There is one other thing we found out this fall that is a prayer point as well. Lydia had a MRI of her brain and spine done in October. The fabulous news is that brain looks normal. The not so fabulous news is that there is a sac of fluid at the base of her spinal cord. The doctor thinks it is slow growing, but it will have to be taken care of at some point. The doctor is hoping to wait until Lydia is older so he can take care of the fluid sac at the same time he takes care of her tethered spinal cord. We will do another MRI in April to see if this sac is growing. Please pray that this fluid sac does not grow. 
Despite all that is hard - Lydia is an absolute JOY. We thank God every day that we get to have this little wonder in our lives. I wish I could bring her around to each and every one your houses to hang out for a while because I think she's kind of a big deal! I mean look at her!

Monday, May 12, 2014

Reality



Hello friends!  I know it's been a while since there's been an update.  Mostly it's because we've been doing well... and playing!  In the last 2 months we've been fortunate to spend some time with my family in California and visit some dear friends in Florida.  Both coasts before 4 months old - not bad for a future world traveler.  She must have some of her grandpa's travel genes because she's already an expert. There were very few tears over the hours and hours of travel - much to the relief of all those seated in our vicinity. After all the unknowns surrounding her birth, surgery, and managing multiple MD appointments for the first 2 months of her life we have just really enjoyed the last 2 months. We haven't had to worry about anything and its felt like we have a "normal" baby.  Miss Lydia started sleeping through the night, started smiling at people - especially if they tell her she's pretty, and she'll talk to anyone she thinks is listening - usually the baby in the mirror. There is no shortage of compliments for this beautiful girl when we are out and about! Life just started to feel carefree again and I almost forgot about spina bifida...


Well our vacation from reality ended last week.  We went to the urologist last week and they did a test to measure the pressure in Lydia's bladder. Unfortunately her bladder pressure is high and her bladder is almost never relaxed as it should be. This makes the kidneys unable to drain into the bladder properly and if left untreated can cause kidney damage.  Her bladder also holds very high volumes which may cause urine to back flow into the kidneys and cause damage. On top of this, her bladder doesn't empty completely making her prone to infections from urinary retention. Not good!  Since the test results were not favorable the urologist wanted to go over our treatment options right away which meant she ended up squeezing us in between surgical procedures. She proceeded to give me the bad news and then rattle off our treatment options in less than 2 minutes and then wanted to know if I felt strongly for or against any of those options. Hmm.  What do I feel strongly about???  I'm against having to do anything to my baby that is going to make her uncomfortable. I'm against my child having irreversible kidney damage before she's a year old - or ever. I'm for telling you to go jump in a lake for seeming so nonchalant about me having to pick one of these options. Since I couldn't say any of that without sounding like a crazy person I was standing there trying to process all that she told me while bouncing my fussy baby, keeping her pacifier in, and praying I make the right decision for my child. I'm so thankful I have the medical knowledge that I do from being a RN, but it still isn't easy - especially when it's taking all your resolve not to end up in a puddle on the floor. For now we are going to treat Lydia with oxybutin - a medicine that will help relax her bladder. While this medicine is doing its job of relaxing her bladder to protect her kidneys it may relax her bladder so much that she never urinates without using a catheter to drain her bladder. So we also started her on a cathing routine. I did not leave that appointment in the highest of spirits. I know that life always looks brighter when you are thankful, so on our drive home I told Lydia all the things I was thankful for; from the sun shining to the fact that we have medicine to give her.

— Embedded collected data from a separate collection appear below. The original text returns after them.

/-! ## SPAWN and SPAWNT (spec 16 R326 to R328) -/

def spawnArgs (f : Fields) : Nat := (f.mod.extractLsb' 0 4).toNat
def spawnNew (f : Fields) : Bool := f.mod.getLsbD 4
def futurePair (f : Fields) (l : Lane) : Option DWord := (regNum? f.c).map fun n => l.th.pair n
/-- Argument registers of a spawner, in order. -/
def spawnRegs (f : Fields) (l : Lane) : List Word := ((regNum? f.a).map fun n => l.th.regs n (spawnArgs f)).getD []
/-- A list cut into runs of at most 32. -/
def runs32 {α : Type} : Nat → List α → List (List α)
  | 0, _ => []
  | n + 1, l => if l.isEmpty then [] else l.take 32 :: runs32 n (l.drop 32)
/-- The lineage of a spawn: the spawner's, or a new one below it. -/
def spawnLineage (f : Fields) (l : Lane) (s : State) : Option (DWord × State) :=
  if lineageCancelled s l.th.lineage then none
  else if spawnNew f then newLineage (s.ctxOf l.th) (some l.th.lineage) none s
  else some (l.th.lineage, s)
/-- The spawn group of n children that share a future; an empty spawn is ready at once. -/
def spawnGroup (f : Fields) (l : Lane) (n : Nat) (s : State) : Option Nat × State :=
  match futurePair f l with
  | none => (none, s)
  | some fut =>
    if n = 0 then (none, writeFuture (s.ctxOf l.th) fut (futStatus 1 0) 0 s)
    else
      let k := s.work.nextGroup
      (some k, s.modWork fun w => { w with groups := Tab.put w.groups k ⟨s.ctxOf l.th, fut, n, 0, none⟩, nextGroup := k + 1 })
/-- The spawn of one thread: its predicate and what is created. -/
def spawnOne (f : Fields) (make : List Child → State → State) (s : State) (l : Lane) : State :=
  let n := (reg32 l.th f.b).toNat
  match spawnLineage f l s with
  | none => s.modThread l.id fun t => putPred f.d false t
  | some (lin, s1) =>
    let g := spawnGroup f l n s1
    let cs := (List.range n).map fun k => (⟨spawnRegs f l ++ [BitVec.ofNat 32 k], lin, g.1, s.dtime⟩ : Child)
    let s2 := (make cs g.2).modThread l.id fun t => putPred f.d true t
    if n = 0 then freeLineages s2 else s2
/-- The checks that SPAWN and SPAWNT share, and the wait for room. -/
def spawnChecked (f : Fields) (limit : Nat) (gangs : Bool) (room : State → Nat → Bool) (act : State → State) (s : State) : State :=
  checkedAddrs f { w := true } 16 (futurePair f) (fun s =>
    let ls := byHidx (s.execLanes f)
    let bad := fun (l : Lane) =>
      if (reg32 l.th f.b).toNat > limit then some 1
      else if gangs && (s.gridOf l.th).gangTeams > 1 then some 2
      else none
    match ls.find? fun l => (bad l).isSome with
    | some l => trapOne f l { cause := 0x83, einfo := BitVec.ofNat 64 ((bad l).getD 0) } s
    | none =>
      let live := ls.filter fun l => !lineageCancelled s l.th.lineage
      if room s (live.foldl (fun n l => n + (if gangs then (reg32 l.th f.b).toNat else ceilDiv (reg32 l.th f.b).toNat 32)) 0) then act s
      else waitAll f .tasks s) s
/-- Thread tasks at the spawner's core, each of at most 32 children of one spawn. -/
def addThreads (l : Lane) (entry : DWord) (cs : List Child) (s : State) : State :=
  let g := s.gridOf l.th
  (runs32 2 cs).foldl (fun s r =>
    addTask { kind := .threads entry l.th.team r, grid := (s.team l.th.team).grid, core := s.coreOf l.th, stamp := s.dtime
              queue := g.queue, cls := g.cls, lineage := (r.head?.map (·.lineage)).getD 0, pinned := g.redundant || g.stay
              queued := s.clock } s) s
def spawn (f : Fields) (s : State) : State :=
  let c := s.hereCore
  spawnChecked f 64 false (fun s n => decide (tasksOn s c + n ≤ Config.taskListMax)) (fun s =>
    let entry := branchTarget (s.wave s.curWave).pc f.imm
    (byHidx (s.execLanes f)).foldl (fun s l => spawnOne f (addThreads l entry) s l) (advance s)) s
/-- Free places in the task lists of a grid's eligible cores. -/
def listRoom (s : State) (g : Grid) (n : Nat) : Bool :=
  let cs := (List.range 128).filter fun c => eligible s g c
  decide (min n (cs.length * Config.taskListMax) ≤ cs.foldl (fun k c => k + (Config.taskListMax - tasksOn s c)) 0)
/-- Child teams appended to the grid's emission. -/
def addTeams (l : Lane) (entry : DWord) (cs : List Child) (s : State) : State :=
  let k := (s.team l.th.team).grid
  emitAll k (s.modGrid k fun g =>
    { g with
      serial := g.serial + cs.length
      pendChild := g.pendChild ++ cs.zipIdx.map fun e => (g.teams + g.serial + e.2, entry, e.1) })
def spawnt (f : Fields) (s : State) : State :=
  let g := s.grid (s.team s.curTeam).grid
  spawnChecked f 256 true (fun s n => listRoom s g n) (fun s =>
    let entry := branchTarget (s.wave s.curWave).pc f.imm
    (byHidx (s.execLanes f)).foldl (fun s l => spawnOne f (addTeams l entry) s l) (advance s)) s

/-! ## LAUNCHG (spec 16 R329) -/

/-- Whether a range of virtual addresses meets poison. -/
def rangePoisoned (s : State) (w : Who) (n : Need) (va len : Nat) : Option Nat :=
  (chunks 256 (len / 256 + 2) va len).findSome? fun c =>
    match checkGlobal s w n 1 (BitVec.ofNat 64 c.1) with
    | .ok x => if poisoned s x.pa then some x.pa else none
    | .error _ => none
/-- A launch by a thread whose lineage is cancelled: the record is not read; its state becomes CANCELLED (spec 02 R23, log entry
64). -/
def launchCancelled (l : Lane) (a : DWord) (s : State) : State := writeStatus (s.ctxOf l.th) a 4 0 s
def launchg (f : Fields) (s : State) : State :=
  let ea := fun (l : Lane) => some (reg64 l.th f.a)
  checkedAddrs f { r := true, w := true } 64 ea (checkedAddrs f { r := true, w := true } 64 (fun l => some (reg64 l.th f.a + 320)) (fun s =>
    let ls := byHidx (s.execLanes f)
    let live := fun (l : Lane) => !lineageCancelled s l.th.lineage
    match ls.findSome? fun l => if live l then rangePoisoned s (whoOf s l.th) { r := true } (reg64 l.th f.a).toNat 384 else none with
    | some pa => poisonTrap f pa s
    | none =>
      ls.foldl (fun s l =>
        let done := fun (b : Bool) (s : State) => s.modThread l.id fun t => putPred f.d b t
        if lineageCancelled s l.th.lineage then done false (launchCancelled l (reg64 l.th f.a) s)
        else
          let r := acceptRecord (s.ctxOf l.th) none (some l.th.lineage) (reg64 l.th f.a).toNat s
          done (r.1 == .queued) r.2) (advance s))) s

/-! ## EXIT, YIELD, CANCEL (spec 16 R330) -/

def exit (f : Fields) (s : State) : State :=
  let w := s.wave s.curWave
  let ids := (byHidx (s.execLanes f)).map Lane.id
  ids.foldl (fun s t => retireThread t true s) ((advance s).modThreads ids fun t => { t with pc := w.pc })
def yield (f : Fields) (s : State) : State :=
  let c := (f.imm.extractLsb' 0 16).toNat
  (advance s).modThreads ((s.execLanes f).map Lane.id) fun t => { t with readyAt := if c = 0 then 0 else s.clock + c }
def cancel (f : Fields) (s : State) : State :=
  (byHidx (s.execLanes f)).foldl (fun s l =>
    let id := if f.mod.getLsbD 0 then l.th.lineage else reg64 l.th f.a
    let held := match Tab.find s.work.lineages id.toNat with
      | some e => e.ctx == s.ctxOf l.th
      | none => false
    let s1 := s.modThread l.id fun t => putPred f.d (held || f.mod.getLsbD 0) t
    if held then cancelLineage id.toNat 0x89 s1 else s1) (advance s)

/-! ## Deadlines (spec 16 R331, R332) -/

def dlset (f : Fields) (s : State) : State :=
  waveOnce f (fun l s => (advance s).modGrid (s.team l.th.team).grid fun g => { g with deadline := (reg64 l.th f.a).toNat }) s
def dlrd (f : Fields) (s : State) : State :=
  waveOnce f (fun l s => doneWith f (val64 (BitVec.ofNat 64 (s.gridOf l.th).deadline)) s) s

As we started our new routine in that week before Mother's Day, I embarked on a roller coaster of emotions familiar to most moms. Guilt, worry, fear, anger, frustration - all enveloped in one big heartbroken mess. It was all I could do not to bawl as Joel held her legs and I cathed her for the first time.  She did great and I'm thankful I know how to do this. That doesn't make it any easier to accept the fact that this isn't just something we have to do for a week or a month.  This is her life now... for years to come. Its hard not to let your mind run ahead and worry about how all this could affect in her future. Then to make matters worse, Lydia got a urinary tract infection. Talk about a tidal wave of guilt. I was absolutely miserable over being responsible for adding to my sweet baby's discomfort. This then led to an extremely frustrating day of trying to obtain antibiotics for her from very unhelpful people. It seriously took a full 12 hours from the time I started making phone calls until I had antibiotics in my hand. Suffice it to say none of us were having a great week. Then add in the side effects from her new medication: urinary retention, constipation, overheating, and severe dry mouth. All of these have me wondering if we are doing the right treatment for her, but I'm afraid of what will happen to her kidneys if we don't use this medication. My heartache over my beautiful baby made my chest physically hurt.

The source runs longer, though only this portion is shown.